**Task to complete:** When the line containing "FL and everything else stay. -/" is found in the data below, copy it and each line after it through the line containing "(12, fun _ _", exactly and with no others.
________________
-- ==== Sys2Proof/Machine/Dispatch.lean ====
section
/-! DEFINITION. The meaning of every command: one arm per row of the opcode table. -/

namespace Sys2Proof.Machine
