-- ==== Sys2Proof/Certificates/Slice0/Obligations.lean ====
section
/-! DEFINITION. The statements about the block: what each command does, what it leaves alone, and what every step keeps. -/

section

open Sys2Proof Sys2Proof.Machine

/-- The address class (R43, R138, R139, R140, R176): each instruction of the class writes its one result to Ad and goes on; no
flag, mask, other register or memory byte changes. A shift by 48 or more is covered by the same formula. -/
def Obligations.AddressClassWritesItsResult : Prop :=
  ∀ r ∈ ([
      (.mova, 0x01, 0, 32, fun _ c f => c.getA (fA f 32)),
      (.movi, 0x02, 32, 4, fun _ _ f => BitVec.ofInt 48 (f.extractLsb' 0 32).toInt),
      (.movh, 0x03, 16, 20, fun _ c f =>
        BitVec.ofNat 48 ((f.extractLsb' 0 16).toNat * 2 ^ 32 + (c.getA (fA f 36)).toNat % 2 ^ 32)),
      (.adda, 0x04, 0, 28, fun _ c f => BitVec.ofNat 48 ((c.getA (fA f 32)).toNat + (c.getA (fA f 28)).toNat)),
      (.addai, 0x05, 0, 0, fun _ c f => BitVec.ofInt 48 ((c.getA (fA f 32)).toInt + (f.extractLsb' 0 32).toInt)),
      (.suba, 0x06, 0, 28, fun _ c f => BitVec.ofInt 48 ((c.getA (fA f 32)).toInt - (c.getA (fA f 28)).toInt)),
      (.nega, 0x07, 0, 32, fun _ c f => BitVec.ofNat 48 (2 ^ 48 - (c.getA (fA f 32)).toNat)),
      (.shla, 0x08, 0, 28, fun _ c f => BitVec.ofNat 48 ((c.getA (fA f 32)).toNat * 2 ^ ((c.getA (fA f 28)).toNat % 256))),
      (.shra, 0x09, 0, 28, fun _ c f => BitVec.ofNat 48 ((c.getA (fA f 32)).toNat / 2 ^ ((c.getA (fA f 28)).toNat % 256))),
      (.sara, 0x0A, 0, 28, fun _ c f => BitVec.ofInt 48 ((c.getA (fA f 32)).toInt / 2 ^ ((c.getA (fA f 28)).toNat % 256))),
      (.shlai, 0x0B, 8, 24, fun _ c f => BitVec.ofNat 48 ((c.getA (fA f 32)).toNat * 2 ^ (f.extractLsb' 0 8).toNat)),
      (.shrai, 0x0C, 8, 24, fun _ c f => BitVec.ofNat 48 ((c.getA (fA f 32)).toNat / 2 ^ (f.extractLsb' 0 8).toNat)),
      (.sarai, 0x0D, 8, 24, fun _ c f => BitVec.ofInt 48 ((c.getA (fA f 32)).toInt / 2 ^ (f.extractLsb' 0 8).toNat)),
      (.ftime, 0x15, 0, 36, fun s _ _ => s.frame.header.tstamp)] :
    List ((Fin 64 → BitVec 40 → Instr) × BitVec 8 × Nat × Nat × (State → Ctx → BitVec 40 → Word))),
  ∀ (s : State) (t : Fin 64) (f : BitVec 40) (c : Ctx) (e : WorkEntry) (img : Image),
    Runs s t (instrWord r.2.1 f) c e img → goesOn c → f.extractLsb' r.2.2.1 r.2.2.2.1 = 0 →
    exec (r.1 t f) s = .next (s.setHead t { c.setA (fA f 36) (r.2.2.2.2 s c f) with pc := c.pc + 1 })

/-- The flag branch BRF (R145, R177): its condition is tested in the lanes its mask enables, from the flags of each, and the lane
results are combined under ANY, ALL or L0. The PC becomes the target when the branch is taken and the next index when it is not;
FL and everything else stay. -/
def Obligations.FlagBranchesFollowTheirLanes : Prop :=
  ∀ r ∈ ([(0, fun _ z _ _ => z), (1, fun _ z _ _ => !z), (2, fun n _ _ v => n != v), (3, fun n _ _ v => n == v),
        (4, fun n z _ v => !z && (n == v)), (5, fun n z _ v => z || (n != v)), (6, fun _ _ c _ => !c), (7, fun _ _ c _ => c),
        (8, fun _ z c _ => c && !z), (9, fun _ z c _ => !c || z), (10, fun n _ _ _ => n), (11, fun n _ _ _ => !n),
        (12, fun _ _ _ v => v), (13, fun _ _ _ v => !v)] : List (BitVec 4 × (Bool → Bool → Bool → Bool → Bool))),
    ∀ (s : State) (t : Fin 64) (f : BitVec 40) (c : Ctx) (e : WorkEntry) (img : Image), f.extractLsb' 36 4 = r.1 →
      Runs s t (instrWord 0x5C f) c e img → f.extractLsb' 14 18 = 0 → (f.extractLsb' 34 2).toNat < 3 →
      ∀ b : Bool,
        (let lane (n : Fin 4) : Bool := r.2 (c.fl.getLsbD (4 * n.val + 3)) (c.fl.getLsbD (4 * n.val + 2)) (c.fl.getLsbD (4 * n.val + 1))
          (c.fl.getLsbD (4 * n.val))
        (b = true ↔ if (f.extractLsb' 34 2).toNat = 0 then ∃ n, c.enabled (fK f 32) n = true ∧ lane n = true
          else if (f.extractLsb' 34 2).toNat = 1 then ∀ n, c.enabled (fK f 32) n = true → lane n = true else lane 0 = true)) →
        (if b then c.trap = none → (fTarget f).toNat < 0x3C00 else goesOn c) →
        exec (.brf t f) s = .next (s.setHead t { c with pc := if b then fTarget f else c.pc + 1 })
________________
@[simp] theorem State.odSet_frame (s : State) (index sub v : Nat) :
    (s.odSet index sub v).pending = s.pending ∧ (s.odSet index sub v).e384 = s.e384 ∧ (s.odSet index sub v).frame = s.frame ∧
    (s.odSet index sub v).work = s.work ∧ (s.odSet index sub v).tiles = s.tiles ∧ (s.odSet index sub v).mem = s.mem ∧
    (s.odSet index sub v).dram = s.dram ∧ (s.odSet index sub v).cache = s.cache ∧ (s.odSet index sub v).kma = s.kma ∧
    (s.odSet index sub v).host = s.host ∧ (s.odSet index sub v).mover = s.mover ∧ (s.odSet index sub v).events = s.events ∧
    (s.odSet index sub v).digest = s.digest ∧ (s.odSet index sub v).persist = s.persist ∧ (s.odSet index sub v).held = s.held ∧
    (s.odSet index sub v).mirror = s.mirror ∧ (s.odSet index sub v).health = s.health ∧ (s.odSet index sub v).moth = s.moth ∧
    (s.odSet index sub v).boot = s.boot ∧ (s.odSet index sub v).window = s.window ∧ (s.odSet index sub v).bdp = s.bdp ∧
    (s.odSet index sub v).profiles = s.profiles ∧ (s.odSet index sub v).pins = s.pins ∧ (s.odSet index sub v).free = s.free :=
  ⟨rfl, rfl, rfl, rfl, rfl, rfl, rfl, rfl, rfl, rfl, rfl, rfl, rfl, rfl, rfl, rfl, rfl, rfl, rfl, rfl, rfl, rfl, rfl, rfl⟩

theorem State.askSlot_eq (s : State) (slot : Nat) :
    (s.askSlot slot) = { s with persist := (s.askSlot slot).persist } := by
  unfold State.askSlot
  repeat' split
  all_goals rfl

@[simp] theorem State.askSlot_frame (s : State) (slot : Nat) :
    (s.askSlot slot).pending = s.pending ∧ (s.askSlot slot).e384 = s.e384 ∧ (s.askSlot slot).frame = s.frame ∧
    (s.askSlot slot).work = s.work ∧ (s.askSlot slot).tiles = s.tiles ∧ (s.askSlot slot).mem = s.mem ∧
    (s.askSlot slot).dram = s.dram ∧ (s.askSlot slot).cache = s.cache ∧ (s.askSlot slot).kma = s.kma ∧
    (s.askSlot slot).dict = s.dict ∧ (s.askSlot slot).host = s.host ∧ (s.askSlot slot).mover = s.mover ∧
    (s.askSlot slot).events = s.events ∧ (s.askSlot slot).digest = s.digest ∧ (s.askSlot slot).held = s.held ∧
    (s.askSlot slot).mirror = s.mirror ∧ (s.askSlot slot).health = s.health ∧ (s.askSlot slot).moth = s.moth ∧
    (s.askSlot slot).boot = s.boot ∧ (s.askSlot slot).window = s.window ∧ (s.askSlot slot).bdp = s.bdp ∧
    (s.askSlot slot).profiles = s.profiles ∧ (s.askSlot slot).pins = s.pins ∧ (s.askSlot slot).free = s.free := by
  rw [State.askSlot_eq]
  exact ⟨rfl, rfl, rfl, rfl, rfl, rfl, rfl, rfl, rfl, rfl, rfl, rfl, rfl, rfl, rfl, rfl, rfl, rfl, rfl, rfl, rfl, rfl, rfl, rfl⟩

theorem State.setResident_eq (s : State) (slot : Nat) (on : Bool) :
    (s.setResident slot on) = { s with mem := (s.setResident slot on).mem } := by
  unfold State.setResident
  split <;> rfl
________________
**Task answer:**
FL and everything else stay. -/
def Obligations.FlagBranchesFollowTheirLanes : Prop :=
  ∀ r ∈ ([(0, fun _ z _ _ => z), (1, fun _ z _ _ => !z), (2, fun n _ _ v => n != v), (3, fun n _ _ v => n == v),
        (4, fun n z _ v => !z && (n == v)), (5, fun n z _ v => z || (n != v)), (6, fun _ _ c _ => !c), (7, fun _ _ c _ => c),
        (8, fun _ z c _ => c && !z), (9, fun _ z c _ => !c || z), (10, fun n _ _ _ => n), (11, fun n _ _ _ => !n),
        (12, fun _ _ _ v => v), (13, fun _ _ _ v => !v)] : List (BitVec 4 × (Bool → Bool → Bool → Bool → Bool))),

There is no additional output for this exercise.